The boiler turns on and the baseboard becomes hot / warm when the temperature inside the house is less than the target temperature set on the thermostat. Once the temperature inside the house equals the target temperature , shortly after that within about 10 - 15 minutes , the baseboard becomes cool and the baseboards at maximum become luke warm on some occasions. Due to this the ground floor does not get hot enough.

I would assume that the baseboards should retain the heat for a longer time and not get completely cold within 15 minutes of the temperature hitting the set temperature. I would like some advice to troubleshoot this issue and need some pointers whether there is an issue with the thermostat or the circulating pipes etc.
I have a Slantfin boiler and I have bled the entire system. 
Any suggestions would be appreciated.


----------



## meboatermike (Oct 29, 2009)

When you say that the ground floor does not get warm enough, is the thermostat located in the ground floor area? If the thermostat is located in an area other then the ground floor than perhaps you need to set the thermostat to a higher temperature. Is this just a 1 zone system with out any adjustable loops?

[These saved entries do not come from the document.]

-- ==== Sys2Proof/Machine/Red.lean ====
section
/-! DEFINITION. Pairing links, the joining sequence, exchange of claims, strobes and the partner's repair of a word (R35, R38, R349 to R353, R373, R515). -/

namespace Sys2Proof.Machine

/-- A pairing lane is lost or comes back (R349, R351): event 179. -/
def Bay.laneChange (b : Bay) (lane : Nat) (up : Bool) : Bay :=
  let k := if lane = 0 then F.RED_STAT_LANE0 else F.RED_STAT_LANE1
  if b.flag k = up then b else ((b.setFlag k up).note 179).onlyIf (!up) Bay.uncleanLockstep

/-- PAIRING_LANE_LOST (R349). -/
def execPairingLaneLost (lane : Fin 2) (up : Bool) (s : State) : Result := s.onBay (fun b => b.laneChange lane up)

/-- Nothing has come over the pairing link for 3 frames (R345, R349). A partner that has fallen silent leaves the other cartridge to claim 0b11 at the next edge; with both alive the standby lowers itself to 0b00 and the active one goes on unpaired. -/
def Bay.linkLost (b : Bay) (silent : Option Nat) : Bay :=
  match silent with
  | some x =>
    let b := b.goSilent x
    if b.role (other x) = 2 then b.setRed { b.red with lift := some (other x) } else b
  | none =>
    if b.anyLane then b
    else
      let b := if b.role 0 = 3 && b.joining 1 then b.selfFault 1 9 else if b.role 1 = 3 && b.joining 0 then b.selfFault 0 9 else b
      let sb := if b.role 0 = 2 then some 0 else if b.role 1 = 2 then some 1 else none
      match sb with
      | none => b
      | some x =>
        let b := (((b.redRecord 5 3 2).pairFault x).setRole x 0).note 179
        (b.setRed { b.red with out := b.red.out ++ [x] }).openWin 2 x

/-- PAIRING_LINK_LOST (R349): `silent` names a cartridge that sends nothing at all. -/
def execPairingLinkLost (silent : Option (Fin 2)) (s : State) : Result := s.onBay (fun b => b.linkLost (silent.map (·.val)))

/-! ## Joining (R351, R352, R515) -/

/-- A cartridge that has booted initialises its DRAM and SRAM (R378). -/
def State.initMemory (s : State) (x : Nat) : State :=
  let c := s.mem.cart x
  { s with mem := s.mem.setCart x { c with dram := {}, sram := {} }, bay := s.bay.setFlag (F.MEM_STAT_INIT_DONE x) true }

/-- Steps 1 and 2 (R351): boot done, the firmware digests compared. A cartridge at ROLE 0b00 that has restarted begins the sequence with it. -/
def Bay.joinBooted (b : Bay) (x : Nat) (equal : Bool) : Bay :=
  let b := (b.note 180)
  if equal then (b.wr F.RED_STAT_SYNC 3).note 180 else b.stopJoin 7 x 2

/-- The cartridge may have booted to join: it is at step 1, or fitted, at ROLE 0b00 beside an active partner with no other joining. -/
def Bay.mayBoot (b : Bay) (x : Nat) : Bool :=
  (b.joining x && b.rd F.RED_STAT_SYNC == 1) ||
    (b.cPresent x && b.role x == 0 && b.role (other x) == 3 && !b.anyJoining && b.anyLane)

/-- JOIN_BOOT_DONE (R351): `equal` says that the firmware digests agree. -/
def execJoinBootDone (x : Fin 2) (equal : Bool) (s : State) : Result :=
  if !s.bay.mayBoot x then .next s
  else
    let s := { s with bay := if s.bay.joining x then s.bay else s.bay.joinStart x }
    (s.initMemory x).onBay (fun b => b.joinBooted x equal)

/-- The cells of a memory in the regions both cartridges hold, from another's (R351 step 3). -/
def Ram.takeHeld (r src : Ram) : Ram :=
  let own : Ram := { cells := r.cells.filter (fun c => !partnerHeld c.1), errs := r.errs.filter (fun e => !partnerHeld (e.1 * 8)) }
  let m := (src.cells.filter (fun c => partnerHeld c.1)).foldl (fun (m : Ram) c => { m with cells := m.cells.put c.1 c.2 }) own
  (src.errs.filter (fun e => partnerHeld (e.1 * 8) && e.2.bad)).foldl (fun (m : Ram) e => { m with errs := m.errs.put e.1 (some .poison) }) m

/-- The bulk copy (R351 step 3, R372): the partner-held regions; a word the partner cannot read arrives poisoned, and its read counts like any other. -/
def State.bulkCopy (s : State) (x : Nat) : State :=
  let p := other x
  let src := s.mem.ram p 0
  let bay := (src.errs.filter (fun e => partnerHeld (e.1 * 8))).foldl (fun (b : Bay) e => b.seeErr p 0 e.1 35 4 (some e.2)) s.bay
  ({ s with mem := s.mem.setRam x 0 ((s.mem.ram x 0).takeHeld src), bay := bay }).poisonCount x

/-- BULK_COPY_DONE (R351 step 3). -/
def execBulkCopyDone (s : State) : Result :=
  match s.bay.red.joiner with
  | some x =>
    if s.bay.joining x && s.bay.rd F.RED_STAT_SYNC = 3 then (s.bulkCopy x).onBay (fun b => ((b.takeKey x).wr F.RED_STAT_SYNC 4).note 180) else .next s
  | none => .next s

/-- STATE_COPY_DONE (R351 step 4): at t_j the joiner computes and sends ROLE 0b01. -/
def execStateCopyDone (s : State) : Result :=
  s.onBay (fun b =>
    match b.red.joiner with
    | some x =>
      if b.joining x && b.rd F.RED_STAT_SYNC = 4 then
        (((b.setRole x 1).wr F.RED_STAT_SYNC 5).setRed { b.red with cleanT0 := b.now }).note 180
      else b
    | none => b)

/-- Step 6 (R351, R352, R453): after 10 s of clean lockstep the joiner becomes the standby, or returns home. -/
def Bay.joined (b : Bay) (x : Nat) : Bay :=
  let b := (((b.wr F.RED_CLEAN 10000).wr F.RED_STAT_SYNC 6).closeWin 3).setRole x 2
  let b := ((b.setRed { b.red with joiner := none }).note 180)
  let b := (b.svnKeep 0).svnKeep 1
  if x = 0 && b.role 1 = 3 && b.flag F.RED_CTL_REVERT_EN then b.exchangeRoles else b

/-- PROVING_DONE (R351). -/
def execProvingDone (s : State) : Result :=
  s.onBay (fun b =>
    match b.red.joiner with
    | some x => if b.joining x && b.rd F.RED_STAT_SYNC = 5 && 10000 ≤ (b.now - b.red.cleanT0) / msTicks then b.joined x else b
    | none => b)

/-- A write of RED.CTL.RESYNC (R351, R398): a joiner past the bulk copy restarts at step 4; one before it goes on (log entry 34). -/
def Bay.resync (b : Bay) : Bay :=
  if !b.anyJoining then b.refuse F.RED_CTL_RESYNC 4
  else if 4 ≤ b.rd F.RED_STAT_SYNC then b.joinStep4 else b

/-- RESYNC (R351). -/
def execResync (s : State) : Result := s.onBay (fun b => b.gated F.RED_CTL_RESYNC Bay.resync)

/-- A write of RED.CTL.SWAP (R353). -/
def Bay.swap (b : Bay) : Bay :=
  if b.lockstep && b.red.wins.isEmpty then b.setRed { b.red with swap := true } else b.refuse F.RED_CTL_SWAP 4

/-- SWAP (R353). -/
def execSwap (s : State) : Result := s.onBay (fun b => b.gated F.RED_CTL_SWAP Bay.swap)

/-- RED_FLT_READ (R387): the read that cause 7 waits for. -/
def execRedFltRead (s : State) : Result := s.onBay (fun b => { b with modeSt := { b.modeSt with redRead := true } })

/-- The joiner takes the partner's release into its idle bank and restarts from it (R515); a partner's SVN below the joiner's minimum refuses. -/
def Bay.fwAlign (b : Bay) (x : Nat) : Bay :=
  if b.rd (fwSvn (other x)) < b.rd (fwSvnMin x) then b else ((b.alignBank x).note 229).joinStart x

/-- FW_ALIGN_DONE (R515). -/
def execFwAlignDone (s : State) : Result :=
  s.onBay (fun b =>
    match b.red.joiner with
    | some x => if b.rd F.RED_STAT_SYNC = 7 && b.rd F.RED_FLT_CAUSE = 7 then b.fwAlign x else b
    | none => b)

/-! ## Strobes and the oscillator (R35, R36, R38) -/

/-- The strobe a slot samples on: 1 CA, 2 CB. Which one it takes before it has any holder the spec does not say: the model takes CA's (DESIGN CHOICE, log entry 88). -/
def SlotView.strobeNow (v : SlotView) : Nat := if v.strobe = 0 then max 1 v.holder else v.strobe

/-- STROBE_MISSING (R38): the holder's strobe, which the slot uses, is missing; the slot changes to the other strobe, and the sample is marked. -/
def execStrobeMissing (n : Fin 6) (s : State) : Result :=
  s.onBay (fun b =>
    let v := b.slotOf n
    if b.slotFitted n && v.strobeNow = max 1 v.holder then b.setSlot n { v with strobe := 3 - v.strobeNow, strobeMark := true } else b)

/-- STROBE_DISAGREE (R38): the holder's strobe stays, event 183. -/
def execStrobeDisagree (n : Fin 6) (s : State) : Result := s.onBay (fun b => if b.slotFitted n then b.note 183 else b)

/-- OSCILLATOR_FAIL (R35): every root PLL in holdover, event 189; without fabric discipline bay time runs free. -/
def Bay.oscFail (b : Bay) : Bay :=
  if b.flag F.TIME_STAT_HOLDOVER then b
  else
    let b := (b.setFlag F.TIME_STAT_HOLDOVER true).note 189
    if b.rd F.TIME_STAT_SRC = 0 && !b.flag F.TIME_STAT_FREE_RUN then (b.setFlag F.TIME_STAT_FREE_RUN true).note 247 else b

/-- OSCILLATOR_FAIL (R35). -/
def execOscillatorFail (s : State) : Result := s.onBay Bay.oscFail

/-! ## Repair from the partner (R373) -/

/-- PARTNER_REPAIR (R373): a bad word of a partner-held region of cartridge x is rewritten from the partner's copy, event 199. -/
def execPartnerRepair (x : Fin 2) (w : Nat) (s : State) : Result :=
  if s.mem.badAt x 0 w && s.partnerHas x w && s.bay.anyLane then (s.copyFromPartner x w).onBay (fun b => b.note 199) else .next s

end Sys2Proof.Machine
end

The finned radiators will start cooling off as soon as the water is not circulating and they will possibly/probably get cool to the touch before the water starts circulating again.


----------



## AllanJ (Nov 24, 2007)

(copied from another thread)

In the warmer rooms adjust the baseboard louvers (or block them partially with rags) to help even out the temperature of the different rooms in the house.


----------



## beenthere (Oct 11, 2008)

Copper fin baseboard does cool very quickly.

Might want to set your thermostats CPH higher. If its getting too cool between cycles.


----------



## COLDIRON (Mar 15, 2009)

AllanJ said:


> (copied from another thread)
> 
> In the warmer rooms adjust the baseboard louvers (or block them partially with rags) to help even out the temperature of the different rooms in the house.


:thumbsup:


----------



## hivicks (Jan 4, 2010)

Thank you for the response. The thermostat is located on the ground floor itself. There are 3 separate thermostats for each level of the house and corresponding 3 circulating loops. If the water is getting cool between cycles, does that mean that there is a particular # of cycles that the water is pumped through the pipes every hour ? It seems as though the water that is circulated through the pipes the initial time packs the most amount of heat since the baseboards are hot to touch. The subsequent cycles when water is pumped through, the baseboards are luke warm at best.
1) Does that mean that there is any way to increase the number of cycles so that water is circulated more frequently?

2)Is there any particular reason that the water circulated not as hot as the initial cycle?

Thank You


----------



## beenthere (Oct 11, 2008)

May not be wired to bring on the boiler and run it to its high limit temp.

What are the thermostats wired to. What kind of zone panel?
Brand and model numbers.


----------



## hivicks (Jan 4, 2010)

I have a Honeywell thermostat RTH 6300B and a 2 wire system ( since this thermostat only controls the heating). One of them is connected to the R-Rc and the other wire is connected to the W or O/B terminal. 
The 3 zones are demarcated by 3 different solenoid valves connected to the boiler. I am not sure whether you need any more information.


----------



## SKIP4661 (Dec 3, 2008)

You may have a bad or miswired end switch on the zone valve for that zone that will not properly energize the pump and boiler.


----------



## beenthere (Oct 11, 2008)

The solenoid valves as you call them. Are they taco zone valves.

If so. The one for your problem zone may not be opening the whole way.
its probably getting weak.


----------



## COLDIRON (Mar 15, 2009)

Try each one on manual and see what happens..


----------